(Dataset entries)
-- ==== Sys2Proof/Machine/Rec.lean ====
section
/-!
DEFINITION. Machine/Rec.lean: the record engine (chapter 7): yelms, validation, tariff calendars, registers, prepayment, relay
feedback, delivery of tiles, the staging bound, image pushes.
-/

namespace Sys2Proof.Machine

/-! ### Form of a yelm (R217 to R220) -/

/-- An A-XDR length: its value and the rest. A length in a longer form than it needs is malformed. -/
def axdr (bs : Octets) : Option (Nat × Octets) :=
  match bs with
  | [] => none
  | b :: l =>
    if b.toNat < 128 then some (b.toNat, l)
    else if b = 0x81 then (if l.length < 1 ∨ beAt l 0 1 < 128 then none else some (beAt l 0 1, l.drop 1))
    else if b = 0x82 then (if l.length < 2 ∨ beAt l 0 2 < 256 then none else some (beAt l 0 2, l.drop 2))
    else none

/-- A FULL entry's body (Table 7.3). -/
def fullEntry (b : Octets) : Reading :=
  { eImp := beAt b 0 4, eExp := beAt b 4 4, qImp := beAt b 8 4, qExp := beAt b 12 4, v1 := beAt b 16 2, v2 := beAt b 18 2,
    v3 := beAt b 20 2, i1 := beAt b 22 2, i2 := beAt b 24 2, i3 := beAt b 26 2, iN := beAt b 28 2, freq := beAt b 30 2,
    p := signed 32 (beAt b 32 4), status := beAt b 36 2 }

/-- A voltage or current field plus a delta: a field that reads FFFFh does not change, and none reaches FFFFh (R220). -/
def addVI (v : Nat) (d : Int) : Option Nat :=
  if v = 0xFFFF then (if d = 0 then some v else none)
  else if 0 ≤ (v : Int) + d ∧ (v : Int) + d < 0xFFFF then some ((v : Int) + d).toNat else none

/-- A DELTA entry's body applied to the previous second (R220, Table 7.3). -/
def deltaEntry (r : Reading) (b : Octets) : Option Reading := do
  let d1 := fun o => signed 8 (beAt b o 1)
  let d2 := fun o => signed 16 (beAt b o 2)
  let v1 ← addVI r.v1 (d1 4)
  let v2 ← addVI r.v2 (d1 5)
  let v3 ← addVI r.v3 (d1 6)
  let i1 ← addVI r.i1 (d2 7)
  let i2 ← addVI r.i2 (d2 9)
  let i3 ← addVI r.i3 (d2 11)
  let iN ← addVI r.iN (d2 13)
  let f := (r.freq : Int) + d1 15
  let p := r.p + d2 16
  if f < 0 ∨ 0xFFFF < f ∨ p < -(2 ^ 31 : Nat) ∨ (2 ^ 31 : Nat) ≤ p ∨ (r.freq = 0xFFFF ∧ d1 15 ≠ 0) then none
  else some { r with
    eImp := (r.eImp + beAt b 0 1) % 2 ^ 32, eExp := (r.eExp + beAt b 1 1) % 2 ^ 32, qImp := (r.qImp + beAt b 2 1) % 2 ^ 32,
    qExp := (r.qExp + beAt b 3 1) % 2 ^ 32, v1 := v1, v2 := v2, v3 := v3, i1 := i1, i2 := i2, i3 := i3, iN := iN,
    freq := f.toNat, p := p }

/-- `n` second entries; `prev` is the previous second, none where a DELTA may not follow. Answers the entries and the rest. -/
def entries : Nat → Option Reading → Octets → Option (List (Option Reading) × Octets)
  | 0, _, bs => some ([], bs)
  | n + 1, prev, bs => do
    let form := beAt bs 0 1
    let body := bs.drop 1
    if bs.isEmpty then none
    else if form = 1 then
      if body.length < 38 then none
      else
        let r := fullEntry body
        let (l, rest) ← entries n (some r) (body.drop 38)
        some (some r :: l, rest)
    else if form = 2 then
      if body.length < 18 then none
      else
        let p ← prev
        let r ← deltaEntry p body
        let (l, rest) ← entries n (some r) (body.drop 18)
        some (some r :: l, rest)
    else if form = 3 then
      let (l, rest) ← entries n none body
      some (none :: l, rest)
    else none

/-- A yelm (Table 7.2). -/
structure Yelm where
  flags : Nat
  seq : Nat
  eui : Nat
  block : Nat
  seconds : List (Option Reading)
  tagged : Octets
  tag : Octets
deriving DecidableEq, Repr

/-- The yelm payload of an upper-layer payload that matches Table 7.1 (R217, R219, R220). -/
def yelmOf (payload : Octets) : Option Yelm := do
  let body ← yelmBody payload
  let (outer, r1) ← axdr body
  let (l, p) ← axdr r1
  if outer ≠ l + (r1.length - p.length) ∨ p.length ≠ l ∨ l < 40 ∨ 648 < l then none
  else if beAt p 0 1 ≠ 1 ∨ 4 ≤ beAt p 1 1 then none
  else
    let (secs, rest) ← entries 16 none ((p.take (l - 8)).drop 16)
    if rest.isEmpty then some ⟨beAt p 1 1, beAt p 2 2, beAt p 4 8, beAt p 12 4, secs, p.take (l - 8), p.drop (l - 8)⟩ else none

/-! ### Tariff images and the tariff of a second (R233 to R235) -/

/-- A calendar version (Table 7.10). -/
def calVersionOf (b : Octets) : CalVersion :=
  { versionId := leAt b 0 4, weekday0 := leAt b 4 1, lowThr := leAt b 8 4, emerg := leAt b 12 4, recon := leAt b 16 4
    seasons := ((recordsOf 8 8 (slice b 32 64)).filter fun e => leAt e 0 4 != 0xFFFFFFFF).map fun e => (leAt e 0 4, leAt e 4 1)
    weeks := (recordsOf 8 8 (slice b 96 64)).map fun e => (List.range 7).map fun k => leAt e k 1
    days := (recordsOf 48 16 (slice b 160 768)).map fun d =>
      ((recordsOf 4 12 d).filter fun e => leAt e 0 2 != 0xFFFF).map fun e => ⟨leAt e 0 2, leAt e 2 1, bitOf 0 (leAt e 3 1)⟩
    special := ((recordsOf 8 32 (slice b 928 256)).filter fun e => leAt e 0 4 != 0xFFFFFFFF).map fun e => (leAt e 0 4, leAt e 4 1)
    offsets := ((recordsOf 16 16 (slice b 1184 256)).filter fun e => leAt e 0 8 != 2 ^ 64 - 1).map
      fun e => (leAt e 0 8, signed 16 (leAt e 8 2))
    prices := (List.range 16).map fun k => leAt b (1440 + 4 * k) 4 }

/-- Used entries come first: after an unused one there is no used one. -/
def usedFirst (used : List Bool) : Bool := (used.dropWhile id).all (!·)

/-- No number twice. -/
def distinct : List Nat → Bool
  | [] => true
  | a :: l => !l.contains a && distinct l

_Problem requirements_: Return only the exact lines from the opening of the records through the line that contains "if b.toNat < 128 then some (b.toNat, l)", both included.

_Task answer_:
-- ==== Sys2Proof/Machine/Rec.lean ====
section
/-!
DEFINITION. Machine/Rec.lean: the record engine (chapter 7): yelms, validation, tariff calendars, registers, prepayment, relay
feedback, delivery of tiles, the staging bound, image pushes.
-/

namespace Sys2Proof.Machine

/-! ### Form of a yelm (R217 to R220) -/

/-- An A-XDR length: its value and the rest. A length in a longer form than it needs is malformed. -/
def axdr (bs : Octets) : Option (Nat × Octets) :=
  match bs with
  | [] => none
  | b :: l =>
    if b.toNat < 128 then some (b.toNat, l)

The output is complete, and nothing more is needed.